> _Task to carry out_
Retype exactly the lines from the line with "def execSthSPLS (rd" to the end of the data, keeping both boundary lines.

++++++

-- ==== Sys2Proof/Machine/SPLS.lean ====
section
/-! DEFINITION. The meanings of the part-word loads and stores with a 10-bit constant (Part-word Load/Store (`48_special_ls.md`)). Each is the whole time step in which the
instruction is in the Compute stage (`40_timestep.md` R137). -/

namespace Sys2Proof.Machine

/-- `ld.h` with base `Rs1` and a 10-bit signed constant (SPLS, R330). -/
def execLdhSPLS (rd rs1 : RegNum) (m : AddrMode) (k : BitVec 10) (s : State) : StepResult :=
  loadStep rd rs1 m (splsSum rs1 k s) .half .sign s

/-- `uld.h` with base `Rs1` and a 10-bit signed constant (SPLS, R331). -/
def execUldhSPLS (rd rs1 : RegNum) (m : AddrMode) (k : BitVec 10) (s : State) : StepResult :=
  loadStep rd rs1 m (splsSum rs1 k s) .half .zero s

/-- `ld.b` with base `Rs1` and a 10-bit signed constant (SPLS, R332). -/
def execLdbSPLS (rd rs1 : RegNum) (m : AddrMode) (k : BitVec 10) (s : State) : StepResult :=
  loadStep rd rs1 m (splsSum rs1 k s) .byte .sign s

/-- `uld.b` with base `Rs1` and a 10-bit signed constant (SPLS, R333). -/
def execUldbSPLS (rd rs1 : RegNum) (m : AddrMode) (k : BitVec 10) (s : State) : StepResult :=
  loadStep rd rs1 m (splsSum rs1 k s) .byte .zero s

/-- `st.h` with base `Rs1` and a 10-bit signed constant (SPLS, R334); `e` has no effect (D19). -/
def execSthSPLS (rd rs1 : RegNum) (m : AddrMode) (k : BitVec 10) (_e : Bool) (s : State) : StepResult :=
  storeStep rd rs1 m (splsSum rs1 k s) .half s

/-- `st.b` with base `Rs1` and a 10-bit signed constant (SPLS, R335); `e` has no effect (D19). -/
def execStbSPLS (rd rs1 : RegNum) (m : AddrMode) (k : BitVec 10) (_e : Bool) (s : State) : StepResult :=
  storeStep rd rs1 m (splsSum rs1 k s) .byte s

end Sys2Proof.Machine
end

++++++

> _Response to this exercise_
def execSthSPLS (rd rs1 : RegNum) (m : AddrMode) (k : BitVec 10) (_e : Bool) (s : State) : StepResult :=
  storeStep rd rs1 m (splsSum rs1 k s) .half s

/-- `st.b` with base `Rs1` and a 10-bit signed constant (SPLS, R335); `e` has no effect (D19). -/
def execStbSPLS (rd rs1 : RegNum) (m : AddrMode) (k : BitVec 10) (_e : Bool) (s : State) : StepResult :=
  storeStep rd rs1 m (splsSum rs1 k s) .byte s

end Sys2Proof.Machine
end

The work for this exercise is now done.